2. La version polyvalente du Tigre : un choix qui paraît judicieux
L'hélicoptère de combat ne remplit pas dans les crises actuelles la fonction cruciale qui lui était dévolue dans les scénarios de la guerre froide. Certes, le besoin d'hélicoptères de combat demeure dans les conflits de faible intensité que nous connaissons, pour l'appui ou la protection des troupes au sol ou d'hélicoptères de transport. Il est par ailleurs indispensable de conserver des capacités adaptées aux crises de plus forte intensité. Mais notre parc de Gazelle actuel a jusqu'à présent rempli correctement cette mission, sans tensions majeures. L'arrivée progressive du Tigre, plus rapide, plus furtif, mieux armé, doit permettre d'assurer le relais dans des conditions satisfaisantes.
La question qui se pose aujourd'hui est plutôt de savoir comment valoriser au mieux l'utilisation de cet appareil et les ressources financières qu'il mobilisera dans les prochaines années.
Lors de la discussion de la dernière loi de finances, votre rapporteur avait déjà évoqué cette version unique et polyvalente du Tigre , qui offre une alternative à l'industrialisation de deux versions, l'une pour l'appui-protection, et l'autre pour le combat antichars 5 ( * ) .
Cette version polyvalente dite « HAD », c'est à dire appui-destruction , diffère peu de la version appui-protection, mais elle peut également être très rapidement configurée pour emporter, certes en nombre plus réduit que ne le ferait le Tigre HAP, des missiles capables de détruire des véhicules blindés, des PC ou des installations radar . L'Australie s'est engagée à acheter une vingtaine de Tigre de ce type. L'Espagne, qui étudie également l'achat de l'Apache américain, pourrait être intéressée par cette version du Tigre, pour un volume analogue, à condition que l'armée française opte elle aussi pour cette version.

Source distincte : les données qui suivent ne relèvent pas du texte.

/-- A timer's record after a command: as before, or changed by it and scheduled. -/
theorem CommandEffect.vctAt {s u : State} {i : Instr} (h : Inv s) (he : CommandEffect s i (.next u)) {t : Nat}
    (ht : t < s.cfg.nVCT) :
    u.vctAt t = s.vctAt t ∨ ∃ T, (s.vctAt t).Changed t s.now i T ∧ u.vctAt t = T.armed s.now := by
  cases he with
  | faults r => exact .inl rfl
  | units v w hk =>
    obtain ⟨-, -, hvct, -⟩ := hk
    exact .inl (by rw [respond_vctAt, State.vctAt, hvct]; rfl)
  | clc v c x => exact .inl rfl
  | timer v t' ks T ht' hT =>
    rw [respond_vctAt]
    by_cases htt : t = t'
    · subst htt
      exact .inr ⟨T, hT, vctAt_setVct_self _ _ (by simpa using h.vct_length ht)⟩
    · exact .inl (by rw [vctAt_setVct_ne _ _ htt, fireAll_vctAt])

/-- A command that brings a timer to rest at its modulus is one of the two of log 19. -/
theorem CommandEffect.restsAtModulus {s u : State} {i : Instr} (h : Inv s) (he : CommandEffect s i (.next u)) {t : Nat}
    (ht : t < s.cfg.nVCT) (hdue : ∀ T ∈ s.vct, T.deadline ≠ some s.now) (hrest : (u.vctAt t).RestsAtModulus) :
    (s.vctAt t).RestsAtModulus ∨ (∃ m, i = .vctSetovf t m ∧ m ≤ (s.vctAt t).count s.now)
      ∨ (i = .vctStart t ∧ (s.vctAt t).overflowModulus = some (s.vctAt t).counterBase) := by
  obtain hsame | ⟨T, hT, heq⟩ := he.vctAt h ht
  · exact .inl (hsame ▸ hrest)
  · rw [heq] at hrest
    exact hT.restsAtModulus (h.timersOk.ok t ht) (hdue _ (vctAt_mem_of_inv h ht)) hrest

/-- A scheduling pass brings no timer to rest at its modulus. -/
theorem tickPass_restsAtModulus {s : State} (h : Inv s) {n t : Nat} (hn : n < s.cfg.nVCT) (ht : t < s.cfg.nVCT)
    (hrest : ((tickPass n s).vctAt t).RestsAtModulus) : (s.vctAt t).RestsAtModulus := by
  obtain ⟨ks, he⟩ := tickPass_eq h hn
  rw [he] at hrest
  by_cases htn : t = n
  · subst htn
    rw [vctAt_setVct_self _ _ (by simpa using h.vct_length ht)] at hrest
    exact Vct.restsAtModulus_of_passed hrest
  · rwa [vctAt_setVct_ne _ _ htn, fireAll_vctAt] at hrest

/-- The step into the window of log 19. -/
theorem restsAtModulus_opens {s u : State} {t : Nat} (h : Inv s) (hstep : step s = .next u) (ht : t < s.cfg.nVCT)
    (hrest : (u.vctAt t).RestsAtModulus) :
    (s.vctAt t).RestsAtModulus
      ∨ ∃ cmd data, s.inputs.head? = some (.command cmd data)
        ∧ ((decode cmd data = .ok (.vctSetovf t data.toNat) ∧ data.toNat ≤ (s.vctAt t).counterAt s.now)
          ∨ (decode cmd data = .ok (.vctStart t) ∧ (s.vctAt t).overflowModulus = some (s.vctAt t).counterBase)) := by
  obtain ⟨-, -, m, rest, hin, ⟨cmd, data, rfl, hdue, hcmd⟩ | ⟨d, -, -, rfl⟩ | ⟨n, -, hn, rfl⟩⟩ := step_cases hstep
  · obtain ⟨i, hdec, hx⟩ | ⟨e, -, rfl⟩ := hcmd
    · have heff := exec_effect (h.setInputs rest) i
      rw [hx] at heff
      obtain hwas | ⟨m, rfl, hle⟩ | ⟨rfl, hm⟩ :=
        heff.restsAtModulus (h.setInputs rest) ht (anyDue_eq_false_iff.mp hdue) hrest
      · exact .inl hwas
      · obtain rfl := decode_vctSetovf hdec
        exact .inr ⟨cmd, data, by rw [hin]; rfl, .inl ⟨hdec, (Vct.count_eq_counterAt ..).symm ▸ hle⟩⟩
      · exact .inr ⟨cmd, data, by rw [hin]; rfl, .inr ⟨hdec, hm⟩⟩
    · exact .inl hrest
  · exact .inl hrest
  · exact .inl (tickPass_restsAtModulus (h.setInputs rest) (h.timersOk.length ▸ (isDue_iff.mp hn).1) ht hrest)

/-- The counter of a timer that rests at its modulus is the modulus. -/
theorem Vct.Ok.modulus_of_rests {T : Vct} {now : Nat} (h : T.Ok now) (hr : T.RestsAtModulus) :
    T.overflowModulus = some (T.count now) := by
  obtain ⟨-, hs⟩ := Vct.ok_iff.mp h
  obtain ⟨-, hstill, m, hm, hle⟩ := hr
  have hm' : T.overflowModulus = some m := hm
  have hge : T.counterBase ≤ m := by simpa [hm'] using hs.counter
  rw [Vct.count_of_not_counting hstill, hm', Nat.le_antisymm hle hge]

/-- A running timer that is given a nonzero rate when its counter stands at its modulus is armed for that instant
(R178, R184). -/
theorem Vct.armAt_setfreq_of_rests {T : Vct} {now hz : Nat} (h : T.Ok now) (hr : T.RestsAtModulus) (hz0 : hz ≠ 0) :
    Vct.armAt { T.rebase now with frequencyHz := some hz } now = some now := by
  have hm := h.modulus_of_rests hr
  obtain ⟨hrun, -⟩ := hr
  have hrate : Vct.rate { T.rebase now with frequencyHz := some hz } = some hz :=
    Vct.rate_eq_some.mpr ⟨hrun, rfl, hz0⟩
  obtain ⟨d, hd, hle, -, hfirst⟩ := Vct.armAt_spec (now := now) hrate (by simp [Vct.rebase, hm]) (Nat.le_refl now)
  have hnow : ¬ now < d := fun hlt =>
    hfirst now (Nat.le_refl now) hlt (.inl ⟨T.count now, hm,
      Vct.counterBase_le_count { T.rebase now with frequencyHz := some hz } now⟩)
  rw [hd, Nat.le_antisymm (Nat.not_lt.mp hnow) hle]

/-- Settles O60: `restsAtModulus_opens` for the opening, `Vct.Ok.modulus_of_rests` for the counter in it,
`Vct.armAt_setfreq_of_rests` for its end. -/
theorem restAtModulusOnlyAfterCommand : Obligations.RestAtModulusOnlyAfterCommand := by
  refine ⟨fun s u t h hstep ht hrest => restsAtModulus_opens h hstep ht hrest, fun s t h ht hrest => ⟨?_, ?_⟩⟩
  · rw [← Vct.count_eq_counterAt]
    exact (h.timersOk.ok t ht).modulus_of_rests hrest
  · intro hz hz0
    refine ⟨_, withUnit_of_lt (space := .vct) ht, rfl, ?_⟩
    rw [schedule_setVct (h.vct_length ht), respond_vctAt, vctAt_setVct_self _ _ (h.vct_length ht)]
    exact Vct.armAt_setfreq_of_rests (h.timersOk.ok t ht) hrest hz0

/-! ### The reads of a timer (R188, R189) -/

/-- A command word of the `VCT` family with `SUB` 0 (R84). -/
theorem decode_cmdWord_vct {op t : Nat} (ho : op < 16) (ht : t < 65536) (data : DoubleWord) :
    decode (cmdWord 5 op 0 t) data = decodeVct op 0 t data := by
  simp only [decode, cmdKind_cmdWord, cmdOp_cmdWord, cmdSub_cmdWord, cmdIdx_cmdWord, Nat.mod_eq_of_lt ho,
    Nat.mod_eq_of_lt ht]

theorem decode_vctGetcnt {t : Nat} (ht : t < 65536) (data : DoubleWord) :
    decode (cmdOf 0x58000000 0 t) data = .ok (.vctGetcnt t) := by
  rw [cmdOf_eq_cmdWord (k := 5) (op := 8) (by decide) (by decide) (by decide) ht, decode_cmdWord_vct (by decide) ht]
  rfl

theorem decode_vctNext {t : Nat} (ht : t < 65536) (data : DoubleWord) :
    decode (cmdOf 0x59000000 0 t) data = .ok (.vctNext t) := by
  rw [cmdOf_eq_cmdWord (k := 5) (op := 9) (by decide) (by decide) (by decide) ht, decode_cmdWord_vct (by decide) ht]
  rfl

/-- The offset of an armed deadline, saturated below the code for "disarmed" (R189). -/
theorem respNext_some (d now : Nat) : respNext (some d) now
    = if 2 ^ 64 - 2 ≤ d - now then 0xFFFFFFFFFFFFFFFE#64 else BitVec.ofNat 64 (d - now) := by
  rw [show respNext (some d) now = BitVec.ofNat 64 (min (d - now) (2 ^ 64 - 2)) from rfl]
  split
  · rename_i hsat
    rw [Nat.min_eq_right hsat]
    rfl
  · rename_i hlt
    rw [Nat.min_eq_left (Nat.le_of_not_le hlt)]

/-- Settles O48: past the index check both commands only respond; `VCT.NEXT`'s word is `respNext_some`. -/
theorem vctReadsAnswerCountAndDeadline : Obligations.VctReadsAnswerCountAndDeadline := by
  intro s t data ht
  refine ⟨⟨decode_vctGetcnt ht data, ?_⟩, decode_vctNext ht data, withUnit_of_le (space := .vct), ?_, ?_⟩
  · split
    · rename_i hlt
      rw [← Vct.count_eq_counterAt]
      exact withUnit_of_lt (space := .vct) hlt
    · rename_i hge
      exact withUnit_of_le (space := .vct) (Nat.le_of_not_lt hge)
  · intro hlt hd
    refine (withUnit_of_lt (space := .vct) hlt).trans ?_
    rw [hd]
    rfl
  · intro d hlt hd
    refine (withUnit_of_lt (space := .vct) hlt).trans ?_
    rw [hd, respNext_some]
    rfl

/-! ### The reset state (R36) -/

theorem resetOf_srlAt (cfg : Config) (r : Nat) : (State.resetOf cfg).srlAt r = Srl.reset := by
  by_cases hr : r < cfg.nSRL <;> simp [State.srlAt, State.resetOf, hr]

theorem resetOf_srbxAt (cfg : Config) (x : Nat) : (State.resetOf cfg).srbxAt x = Srbx.reset := by
  by_cases hx : x < cfg.nSRBX <;> simp [State.srbxAt, State.resetOf, hx]

theorem resetOf_clcAt (cfg : Config) (c : Nat) : (State.resetOf cfg).clcAt c = Clc.reset := by
  by_cases hc : c < cfg.nCLC <;> simp [State.clcAt, State.resetOf, hc]

theorem resetOf_lineAt (cfg : Config) (i : Nat) : (State.resetOf cfg).lineAt i = ArbLine.reset := by
  by_cases hi : i < cfg.nLINES <;> simp [State.lineAt, State.resetOf, hi]

theorem resetOf_srbAt (cfg : Config) (b : Nat) :
    (State.resetOf cfg).srbAt b = Srb.reset (bankConfig cfg b).nOut := by
  cases hb : cfg.banks[b]? <;> simp [State.srbAt, State.resetOf, bankConfig, hb]

theorem resetOf_vctAt (cfg : Config) (t : Nat) :
    (State.resetOf cfg).vctAt t = Vct.reset (alarmCount cfg t) := by
  cases ht : cfg.timers[t]? <;> simp [State.vctAt, State.resetOf, alarmCount, timerConfig, ht]

theorem resetOf_classAt (cfg : Config) (k : IrqClass) : (State.resetOf cfg).classAt k = ArbClass.reset := by
  cases k <;> rfl

/-- No line competes after reset: none is asserted. -/
theorem resetOf_classOk (cfg : Config) (k : IrqClass) : ClassOk (State.resetOf cfg) k := by
  rw [ClassOk, Settled, resetOf_classAt]
  refine ⟨.inl rfl, fun _ => ⟨fun _ i _ => ?_, nofun⟩, nofun⟩
  exact competes_of_not_asserted (by rw [resetOf_lineAt]; rfl)

/-- No line of a bank is active after reset. -/
theorem Srb.reset_latches (bc : BankConfig) : (Srb.reset bc.nOut).deliveredPerLine
    = (List.range bc.nOut).map fun j =>
      decide (LineActive bc ((Srb.reset bc.nOut).rawStatus &&& (Srb.reset bc.nOut).mask) j) := by
  refine List.ext_getElem (by simp [Srb.reset]) fun j _ _ => ?_
  simp [Srb.reset]

/-- A stopped timer with nothing written meets the invariant. -/
theorem Vct.reset_sound (n now : Nat) : (Vct.reset n).Sound now := by
  refine ⟨Nat.zero_le now, nofun, nofun, nofun, fun a ha => ?_, Nat.le_refl 0⟩
  obtain rfl := List.eq_of_mem_replicate ha
  exact nofun

theorem resetOf_srbOk {cfg : Config} (h : configOk cfg = true) : SrbOk (State.resetOf cfg) := by
  obtain ⟨-, hbanks, -, -⟩ := recordsPresent_of_configOk h
  refine ⟨(List.length_map ..).trans hbanks, fun b _ => ?_, fun b _ => ?_⟩ <;> rw [resetOf_srbAt]
  · exact Srb.reset_latches _
  · exact ⟨BitVec.zero_and, BitVec.zero_and⟩

theorem resetOf_unitsOk {cfg : Config} (h : configOk cfg = true) : UnitsOk (State.resetOf cfg) where
  config := h
  srl := ⟨List.length_replicate, fun r _ => by rw [resetOf_srlAt]; rfl⟩
  srb := resetOf_srbOk h
  srbx := ⟨List.length_replicate, fun x _ => by rw [resetOf_srbxAt]; exact ⟨BitVec.zero_and, BitVec.zero_and⟩⟩
  arb := ⟨List.length_replicate, resetOf_classOk cfg, fun _ i _ => by rw [resetOf_lineAt]; rfl⟩

theorem resetOf_timersOk {cfg : Config} (h : configOk cfg = true) : TimersOk (State.resetOf cfg) := by
  obtain ⟨-, -, -, htimers⟩ := recordsPresent_of_configOk h
  refine ⟨(List.length_map ..).trans htimers, fun t _ => ?_, fun t _ => ?_⟩ <;> rw [resetOf_vctAt]
  · exact List.length_replicate
  · exact Vct.ok_iff.mpr ⟨(Vct.armAt_none (Vct.rate_none_of_stopped rfl) _).symm, Vct.reset_sound ..⟩

/-- The reset state of a well-formed configuration meets the invariant. -/
theorem resetOf_inv {cfg : Config} (h : configOk cfg = true) : Inv (State.resetOf cfg) :=
  inv_iff.mpr ⟨resetOf_unitsOk h, List.length_replicate, resetOf_timersOk h, nofun⟩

Au delà de l'enjeu à l'exportation, qui n'est pas négligeable, il apparaît surtout que cette version répond mieux aux besoins de l'armée de terre , le changement de contexte stratégique n'imposant plus de version exclusivement antichar, d'ailleurs plus coûteuse. Par rapport à l'achat de 70 HAP et 50 HAC, actuellement prévu dans le modèle d'armée 2015, le coût de 120 HAD serait inférieur d'environ 150 millions d'euros .
Une version unique et un parc homogène permettraient aussi de simplifier la maintenance et d'en réduire les coûts, de faciliter la formation, de rendre plus flexible la gestion des équipages, qui ne seront plus spécialisés.
Il s'agit, sur le moyen terme , d'une évidente source d'économie , mais cette solution impose une mise de fond initiale pour développer la nouvelle version polyvalente.
Le partage des coûts de développement est actuellement un sujet de discussion entre l'industriel et les ministères de la défense français et espagnol.
Il faut également prendre en compte la nécessité de livrer les premiers Tigre HAP l'an prochain, pour former les premiers pilotes à l'école franco-allemande du Luc. Si la version HAD était choisie, il faudrait en outre reprendre ultérieurement ces appareils de type HAP et les reconfigurer en version HAD, afin de ne pas perdre le bénéfice d'un parc homogène.
Il semble aujourd'hui possible de surmonter les problèmes que soulève le choix de la version polyvalente HAD, ces problèmes étant relativement mineurs au regard des avantages que représenterait une flotte homogène d'hélicoptères de combat . Votre rapporteur souhaite donc que le gouvernement puisse rapidement s'engager dans cette voie.
Au delà de ce choix, se posera celui du futur missile antichar qui équipera le Tigre. On sait qu'après avoir participé, avec l'Allemagne et le Royaume-Uni, au financement du développement du missile AC 3 G LP (Antichar de 3 ème génération Longue portée), la France a annoncé, lors de la « revue de programmes » de 1998, qu'elle se retirait de sa fabrication. Il en a été de même pour le Royaume-Uni, seule l'Allemagne restant désormais dans ce programme confié au missilier LFK.
* 5 Voir l'avis n°90, tome VI (2001-2002) présenté par M. Serge Vinçon sur le projet de loi de finances pour 2002, page 55.